* **Task item**
Please write out, exactly, every line of the listing from its first line through the one that includes "if u.region.toNat = 0xFFFF".

--- START ---

/-- GALLERY_BANK_GRANT (R276, R277): one access slot for the oldest request of the owner whose turn it is; requests held for the bank enter its
queue. -/
def galleryBankGrantEffect (die : Fin 2) (bank : Fin 64) (others : List (Fin 16 × BitVec 6)) (s : State) : State :=
  let d := die.val
  let s := others.foldl (fun s x => s.galEnter d bank.val { port := x.1.val, owner := x.2.toNat }) s
  let cap := s.bankCap d
  let b := (s.galBank d bank.val).refill cap
  match wrrPick (s.ownerWeight d) b.owner b.credit (b.queue.map (·.owner)) with
  | none => s.setGalBank d bank.val b
  | some (o, credit) =>
    (s.bump .galSlotCnt d 0 1).setGalBank d bank.val
      ({ b with queue := eraseFirst (fun r => r.owner == o) b.queue, owner := o, credit := credit }.refill cap)

def execGalleryBankGrant (die : Fin 2) (bank : Fin 64) (others : List (Fin 16 × BitVec 6)) (s : State) :
    Host.Outcome State Fault Refusal :=
  .next (galleryBankGrantEffect die bank others s)

/-! ## Reruns (R288 to R294) -/

def unitOfRef (u : RerunRef) : Nat × Nat :=
  if u.region.toNat = 0xFFFF then (0xFFFF, 4) else (u.region.toNat, if u.phase.toNat = 2 then 1 else u.phase.toNat)

/-- The offset at which a rerun unit is launched again on a cluster (R288). -/
def State.unitEntry (s : State) (cluster launch : Nat) (u : Nat × Nat) : Nat :=
  let r := s.recOr launch
  let die := cluDie cluster
  if u.2 = 4 then bitsOf (s.progWord die r.owner r.prog (4 + cluster)) 0 32
  else
    let g := s.regionRec die r.owner r.prog u.1
    if u.2 = 0 then g.fwd else if u.2 = 1 then g.recomp else g.regen

/-- The clusters whose sequencers run chains of a unit. -/
def State.unitClusters (s : State) (launch : Nat) (u : Nat × Nat) : List Nat :=
  s.chains.foldl (fun acc c => if c.inUnit launch u then setInsert c.cluster acc else acc) []

/-- The chains of a unit on a cluster. -/
def State.unitOn (s : State) (launch : Nat) (u : Nat × Nat) (cluster : Nat) : List Chain :=
  s.chains.filter fun c => c.inUnit launch u && c.cluster == cluster

/-- Whether a unit's chains on a cluster are all the one launched ahead, at the unit's entry: it is launched ahead again. -/
def State.relaunchesAhead (s : State) (launch : Nat) (u : Nat × Nat) (cluster : Nat) : Bool :=
  (s.unitOn launch u cluster).all fun c => c.ahead && c.off == s.unitEntry cluster launch u

/-- Whether a cluster's sequencer can launch a unit again: its chains have stopped there, none lies in a block that is being reset, whose reset
takes precedence (R294), and no chain of another unit runs in its place in the sequence. -/
def State.relaunchReady (s : State) (launch : Nat) (u : Nat × Nat) (cluster : Nat) : Bool :=
  let mine := s.unitOn launch u cluster
  mine.all (fun c => c.stopped && !c.stages.any (·.tileOpen) && !s.touchesReset c) &&
  (mine.all (·.extra) || s.relaunchesAhead launch u cluster ||
   !(s.chains.any fun c => c.cluster == cluster && c.launch == launch && !c.extra && !c.ahead && !c.inUnit launch u))

/-- One cluster's sequencer launches the unit again (R289): a chain that ran ahead, or beside the record's own sequence, does so again. -/
def State.relaunchOn (s : State) (launch : Nat) (u : Nat × Nat) (cluster : Nat) : State :=
  let extra := (s.unitOn launch u cluster).all (·.extra)
  let ahead := s.relaunchesAhead launch u cluster
  let die := cluDie cluster
  let off := s.unitEntry cluster launch u
  let r := s.recOr launch
  let s := if u.2 = 4 then s else s.regionClamp cluster (s.regionRec die r.owner r.prog u.1)
  let s := { s with chains := s.chains.filter fun c => !(c.inUnit launch u && c.cluster == cluster) }
  let s := match s.findSeq cluster launch with
    | some q =>
      s.setSeq { q with next := if extra || ahead then q.next else off,
                        backward := if u.2 = 1 then q.backward.filter (· != u.1) else q.backward }
    | none => s
  let s := match s.findSeq cluster launch true with
    | some q => if extra then s.setSeq { q with next := off } else s
    | none => s
  let s := s.bump .cluParityRerunCnt cluster 0 1
  let (c, n) := s.parseChain cluster r off (s.progAt die r.owner r.prog off 32)
  let c := { c with extra := extra, ahead := ahead, origin := if u.2 = 3 then 3 else 1 }
  (s.countRecompute c).launchChain c n

/-- RERUN_LAUNCH (R289, R294): every chain of a stopped unit has stopped, and the unit is launched again under its record and revolution. -/
def rerunLaunchEffect (unit : RerunRef) (s : State) : State :=
  let l := unit.launch.toNat
  let u := unitOfRef unit
  let r := s.findUnit l u
  let cs := s.unitClusters l u
  if r.stopped && cs.all (s.relaunchReady l u) then
    cs.foldl (fun s c => s.relaunchOn l u c) (s.setUnit { r with stopped := false })
  else s

def execRerunLaunch (unit : RerunRef) (s : State) : Host.Outcome State Fault Refusal := .next (rerunLaunchEffect unit s)

/-! ## Parity (R281, R286, R287) -/

/-- The device physical address of a site of cluster memory, gallery or HBM; none for the lens buffers (R268). -/
def siteAddr (site : SramSite) : Option Nat :=
  match site with
  | .lens _ _ => none
  | .cluster c off => some (clusterBase c.val + off.toNat)
  | .gallery d off => some (galleryBase d.val + off.toNat)
  | .hbm addr => some addr.toNat

/-- A parity error in the gallery or a cluster memory handled by its level (R286). -/
def State.parityIn (s : State) (c : Option Chain) (pa : Nat) : State :=
  if (s.frame (pa / 65536)).st = .clean && s.frameTier (pa / 65536) == 0 then
    (s.bump .galParityRefetchCnt (s.frameDie (pa / 65536)) 0 1).refetchClean pa
  else match c with
    | some c => (s.parityStops c [pa]).1
    | none => s

/-- PARITY_ERROR (R286, R287): the byte's check bit fails; the error is counted, logged and handled by its level, and charged to the
work whose access read the byte. HBM has no check bits. -/
def parityErrorEffect (site : SramSite) (req : BitVec 4) (reader : ChainRef) (s : State) : State :=
  let c := s.findChain reader
  let charge := match c with
    | some c => (c.owner % 64 + c.launch % 4096 * 64) * 2 ^ 32
    | none => 0
  match site with
  | .hbm _ => s
  | .lens e off =>
    let s := { s with badCheck := setInsert (siteKey site) s.badCheck }.logLens (EngIdIdx e) off.toNat req.toNat charge
    (match c with
     | some c => s.rerunError c stParityRerunLimit
     | none => s)
  | _ =>
    let pa := siteKey site
    ({ s with badCheck := setInsert pa s.badCheck }.logParityAt pa req.toNat charge).parityIn c pa

def execParityError (site : SramSite) (req : BitVec 4) (reader : ChainRef) (s : State) : Host.Outcome State Fault Refusal :=
  .next (parityErrorEffect site req reader s)

/-! ## Line CRC (R282, R284) -/

/-- The destination's counters of a line that fails its CRC. -/
def State.countCrc (s : State) (site : SramSite) : State :=
  match site with
  | .lens e _ => s.bump .engLensCrcCnt (EngIdIdx e) 0 1
  | .cluster c _ => s.bump .cluLineCrcCnt c.val 0 1
  | .gallery d _ => s.bump .galLineCrcCnt d.val 0 1
  | .hbm _ => s

/-- CLU_LINE_REFETCH_CNT counts for this cluster's destinations. -/
def State.countRefetch (s : State) (site : SramSite) : State :=
  match site with
  | .lens e _ => s.bump .cluLineRefetchCnt (engCluster (EngIdIdx e)) 0 1
  | .cluster c _ => s.bump .cluLineRefetchCnt c.val 0 1
  | .gallery _ _ => s
  | .hbm _ => s

/-- Whether a line arrives as its source sent it. -/
def lineGood (l : LineArrival) : Bool := lineCrc l.data l.mask == l.crc

/-- The runs of enabled bytes of a line (first, length). -/
def maskRuns (mask : BitVec 128) : List (Nat × Nat) :=
  (List.range 128).foldl (fun acc k =>
    if !mask.getLsbD k then acc
    else match acc.getLast? with
      | some (lo, n) => if lo + n = k then acc.dropLast ++ [(lo, n + 1)] else acc ++ [(k, 1)]
      | none => [(k, 1)]) []

/-- A line's enabled bytes written at its destination, with its poison flag (R283): in HBM as any write there. -/
def State.putLine (s : State) (l : LineArrival) : State :=
  let bytes := bytesOf l.data.toNat 128
  let runs := (maskRuns l.mask).map fun r => (r.1, (bytes.drop r.1).take r.2)
  let a : Access :=
    { unit := .dma l.reader.cluster.val, owner := match s.findChain l.reader with
        | some c => c.owner
        | none => 0, who := some ⟨l.reader, l.stage.val⟩ }
  let flags (s : State) (base : Nat) : State :=
    if l.poison then { s with poison := (List.range 4).foldl (fun p k => setInsert (base / 32 + k) p) s.poison } else s
  match l.site with
  | .lens e off =>
    let base := off.toNat / 128 * 128
    flags (runs.foldl (fun s r => s.lensPut (EngIdIdx e) (base + r.1) r.2) s) (2 ^ 48 + EngIdIdx e * 2097152 + base)
  | .hbm addr =>
    let base := addr.toNat / 128 * 128
    let s := runs.foldl (fun s r => s.devWrite a (base + r.1) r.2) s
    if l.poison then s.leavePoison (sectorsOf base 128) else s
  | site =>
    let base := (siteAddr site).getD 0 / 128 * 128
    flags (runs.foldl (fun s r => s.putMem (base + r.1) r.2) (s.useSlots a base 128)) base

def State.findRefetch (s : State) (l : LineArrival) : Option Refetch := s.sram.refetch.find? (·.site == l.site)

def State.setRefetch (s : State) (site : SramSite) (r : Option Refetch) : State :=
  let others := s.sram.refetch.filter (·.site != site)
  { s with sram := { s.sram with refetch := match r with
    | some x => others ++ [x]
    | none => others } }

--- END ---

* **Answer below**
/-- GALLERY_BANK_GRANT (R276, R277): one access slot for the oldest request of the owner whose turn it is; requests held for the bank enter its
queue. -/
def galleryBankGrantEffect (die : Fin 2) (bank : Fin 64) (others : List (Fin 16 × BitVec 6)) (s : State) : State :=
  let d := die.val
  let s := others.foldl (fun s x => s.galEnter d bank.val { port := x.1.val, owner := x.2.toNat }) s
  let cap := s.bankCap d
  let b := (s.galBank d bank.val).refill cap
  match wrrPick (s.ownerWeight d) b.owner b.credit (b.queue.map (·.owner)) with
  | none => s.setGalBank d bank.val b
  | some (o, credit) =>
    (s.bump .galSlotCnt d 0 1).setGalBank d bank.val
      ({ b with queue := eraseFirst (fun r => r.owner == o) b.queue, owner := o, credit := credit }.refill cap)

def execGalleryBankGrant (die : Fin 2) (bank : Fin 64) (others : List (Fin 16 × BitVec 6)) (s : State) :
    Host.Outcome State Fault Refusal :=
  .next (galleryBankGrantEffect die bank others s)

/-! ## Reruns (R288 to R294) -/

def unitOfRef (u : RerunRef) : Nat × Nat :=
  if u.region.toNat = 0xFFFF then (0xFFFF, 4) else (u.region.toNat, if u.phase.toNat = 2 then 1 else u.phase.toNat)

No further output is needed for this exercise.